Menakar Konstruksi Perkara Eks Jampidsus, antara Penegakan Hukum dan Integritas
- 15 Jul 2026 10:45 WIB
- Samarinda
RRI.CO.ID, Samarinda - Penetapan mantan Jaksa Agung Muda Tindak Pidana Khusus (Jampidsus) Kejaksaan Agung, Febrie Adriansyah (FA), sebagai tersangka oleh Korps Pemberantasan Tindak Pidana Korupsi (Kortas Tipidkor) Polri menjadi peristiwa hukum yang relatif jarang terjadi sekaligus memiliki dampak besar terhadap kelembagaan. Perkara ini tidak sekadar berkaitan dengan dugaan tindak pidana korupsi, tetapi juga menyangkut seorang pejabat tinggi penegak hukum yang diduga menyalahgunakan kewenangan yang dimilikinya.

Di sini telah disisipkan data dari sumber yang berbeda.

-- ==== Sys2Proof/Laws/Decode.lean ====
section
/-! SUPPORT. The nibbles and fields of the word formats (spec/30_encoding.md R46, R47). -/

namespace Sys2Proof

/-- Every instruction is well-formed: its operand types are its fields' widths (R47). -/
theorem wellFormed_always (i : Instr) : i.wellFormed = true := by
  have hr : ∀ x : RegIdx, regFits x.val = true := fun x => decide_eq_true x.isLt
  have hn : ∀ n : RowCount, countFits n.val = true := fun n => decide_eq_true n.isLt
  have hb : ∀ b : Byte, byteFits b.toNat = true := fun b => decide_eq_true b.isLt
  have ha : ∀ a : Addr12, addrFits a.toNat = true := fun a => decide_eq_true a.isLt
  cases i <;> simp [Instr.wellFormed, hr, hn, hb, ha]

variable (op : BitVec 4) (x y n : Fin 16) (nn : Byte) (nnn : Addr12)

/-! ### The bits of a word in each format -/

theorem getLsbD_wordFA (i : Nat) :
    (wordFA op nnn).getLsbD i = if i < 12 then nnn.getLsbD i else op.getLsbD (i - 12) :=
  BitVec.getLsbD_append

theorem getLsbD_wordFXK (i : Nat) : (wordFXK op x nn).getLsbD i =
    if i < 8 then nn.getLsbD i else if i < 12 then x.val.testBit (i - 8) else op.getLsbD (i - 12) := by
  have h1 : (wordFXK op x nn).getLsbD i =
      if i < 8 then nn.getLsbD i else (op ++ (BitVec.ofFin x : BitVec 4)).getLsbD (i - 8) := BitVec.getLsbD_append
  rw [h1, BitVec.getLsbD_append]
  split
  · rfl
  · by_cases h : i < 12
    · rw [if_pos h, if_pos (by omega)]
      rfl
    · rw [if_neg h, if_neg (by omega), show i - 8 - 4 = i - 12 by omega]

theorem getLsbD_wordFXYN (i : Nat) : (wordFXYN op x y n).getLsbD i =
    if i < 4 then n.val.testBit i else if i < 8 then y.val.testBit (i - 4)
    else if i < 12 then x.val.testBit (i - 8) else op.getLsbD (i - 12) := by
  have h1 : (wordFXYN op x y n).getLsbD i = if i < 4 then n.val.testBit i else
      (op ++ (BitVec.ofFin x : BitVec 4) ++ (BitVec.ofFin y : BitVec 4)).getLsbD (i - 4) := BitVec.getLsbD_append
  rw [h1, BitVec.getLsbD_append, BitVec.getLsbD_append]
  split
  · rfl
  · by_cases h8 : i < 8
    · rw [if_pos h8, if_pos (by omega)]
      rfl
    · by_cases h : i < 12
      · rw [if_neg h8, if_neg (by omega), if_pos h, if_pos (by omega), show i - 4 - 4 = i - 8 by omega]
        rfl
      · rw [if_neg h8, if_neg (by omega), if_neg h, if_neg (by omega), show i - 4 - 4 - 4 = i - 12 by omega]

/-! ### Words and bytes (R31) -/

theorem getLsbD_wordOfBytes (hi lo : Byte) (i : Nat) :
    (wordOfBytes hi lo).getLsbD i = if i < 8 then lo.getLsbD i else hi.getLsbD (i - 8) :=
  BitVec.getLsbD_append

/-- The two bytes of a word make the word. -/
@[simp] theorem wordOfBytes_split (w : Word) : wordOfBytes (w.extractLsb' 8 8) (w.extractLsb' 0 8) = w := by
  refine BitVec.eq_of_getLsbD_eq fun i hi => ?_
  rw [getLsbD_wordOfBytes]
  split
  · simp_all
  · simp [show i - 8 < 8 by omega, show 8 + (i - 8) = i by omega]

theorem high_wordOfBytes (hi lo : Byte) : (wordOfBytes hi lo).extractLsb' 8 8 = hi := by
  refine BitVec.eq_of_getLsbD_eq fun i hi => ?_
  rw [BitVec.getLsbD_extractLsb', getLsbD_wordOfBytes, if_neg (by omega), Nat.add_sub_cancel_left]
  simp [hi]

theorem low_wordOfBytes (hi lo : Byte) : (wordOfBytes hi lo).extractLsb' 0 8 = lo := by
  refine BitVec.eq_of_getLsbD_eq fun i hi => ?_
  rw [BitVec.getLsbD_extractLsb', getLsbD_wordOfBytes, if_pos (by omega)]
  simp [hi]

/-! ### The nibble n1 and the fields of a word in each format -/

theorem slice_n1_FA : (wordFA op nnn).extractLsb' 12 4 = op := by
  refine BitVec.eq_of_getLsbD_eq fun i hi => ?_
  rw [BitVec.getLsbD_extractLsb', getLsbD_wordFA, if_neg (by omega), Nat.add_sub_cancel_left]
  simp [hi]

theorem slice_NNN_FA : (wordFA op nnn).extractLsb' 0 12 = nnn := by
  refine BitVec.eq_of_getLsbD_eq fun i hi => ?_
  rw [BitVec.getLsbD_extractLsb', getLsbD_wordFA, if_pos (by omega)]
  simp [hi]

theorem slice_n1_FXK : (wordFXK op x nn).extractLsb' 12 4 = op := by
  refine BitVec.eq_of_getLsbD_eq fun i hi => ?_
  rw [BitVec.getLsbD_extractLsb', getLsbD_wordFXK, if_neg (by omega), if_neg (by omega), Nat.add_sub_cancel_left]
  simp [hi]

theorem slice_X_FXK : (wordFXK op x nn).extractLsb' 8 4 = BitVec.ofFin x := by
  refine BitVec.eq_of_getLsbD_eq fun i hi => ?_
  rw [BitVec.getLsbD_extractLsb', getLsbD_wordFXK, if_neg (by omega), if_pos (by omega), Nat.add_sub_cancel_left]
  simp [hi, BitVec.getLsbD]

theorem slice_NN_FXK : (wordFXK op x nn).extractLsb' 0 8 = nn := by
  refine BitVec.eq_of_getLsbD_eq fun i hi => ?_
  rw [BitVec.getLsbD_extractLsb', getLsbD_wordFXK, if_pos (by omega)]
  simp [hi]

theorem slice_n3_FXK : (wordFXK op x nn).extractLsb' 4 4 = nn.extractLsb' 4 4 := by
  refine BitVec.eq_of_getLsbD_eq fun i hi => ?_
  rw [BitVec.getLsbD_extractLsb', getLsbD_wordFXK, if_pos (by omega), BitVec.getLsbD_extractLsb']

theorem slice_n4_FXK : (wordFXK op x nn).extractLsb' 0 4 = nn.extractLsb' 0 4 := by
  refine BitVec.eq_of_getLsbD_eq fun i hi => ?_
  rw [BitVec.getLsbD_extractLsb', getLsbD_wordFXK, if_pos (by omega), BitVec.getLsbD_extractLsb']

theorem slice_n1_FXYN : (wordFXYN op x y n).extractLsb' 12 4 = op := by
  refine BitVec.eq_of_getLsbD_eq fun i hi => ?_
  rw [BitVec.getLsbD_extractLsb', getLsbD_wordFXYN, if_neg (by omega), if_neg (by omega), if_neg (by omega),
    Nat.add_sub_cancel_left]
  simp [hi]

theorem slice_X_FXYN : (wordFXYN op x y n).extractLsb' 8 4 = BitVec.ofFin x := by
  refine BitVec.eq_of_getLsbD_eq fun i hi => ?_
  rw [BitVec.getLsbD_extractLsb', getLsbD_wordFXYN, if_neg (by omega), if_neg (by omega), if_pos (by omega),
    Nat.add_sub_cancel_left]
  simp [hi, BitVec.getLsbD]

theorem slice_Y_FXYN : (wordFXYN op x y n).extractLsb' 4 4 = BitVec.ofFin y := by
  refine BitVec.eq_of_getLsbD_eq fun i hi => ?_
  rw [BitVec.getLsbD_extractLsb', getLsbD_wordFXYN, if_neg (by omega), if_pos (by omega), Nat.add_sub_cancel_left]
  simp [hi, BitVec.getLsbD]

theorem slice_N_FXYN : (wordFXYN op x y n).extractLsb' 0 4 = BitVec.ofFin n := by
  refine BitVec.eq_of_getLsbD_eq fun i hi => ?_
  rw [BitVec.getLsbD_extractLsb', getLsbD_wordFXYN, if_pos (by omega)]
  simp [hi, BitVec.getLsbD]

end Sys2Proof
end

Konstruksi Perkara: Dugaan Penyalahgunaan Wewenang dalam Penanganan Kasus
Merujuk pada penjelasan Kepala Kortas Tipidkor Polri, Irjen Pol. Totok Suharyanto, FA diduga terlibat dalam sedikitnya tiga kelompok perkara, yakni dugaan korupsi tata kelola batu bara untuk pasokan PLTU periode 2018–2026, dugaan korupsi dan tindak pidana pencucian uang (TPPU) terkait penanganan perkara PT Asabri, serta dugaan keterkaitan dengan perkara PT Krakatau Steel. Atas dugaan tersebut, penyidik menerapkan Pasal 12 huruf b dan Pasal 12 huruf e UU Nomor 31 Tahun 1999 sebagaimana diubah dengan UU Nomor 20 Tahun 2001 tentang Pemberantasan Tindak Pidana Korupsi, serta Pasal 3 dan Pasal 4 UU TPPU juncto Pasal 607 ayat (1) huruf a dan b KUHP.
Jika ditelaah dari perspektif hukum, terdapat dua lapis dugaan yang patut dipisahkan secara analitis.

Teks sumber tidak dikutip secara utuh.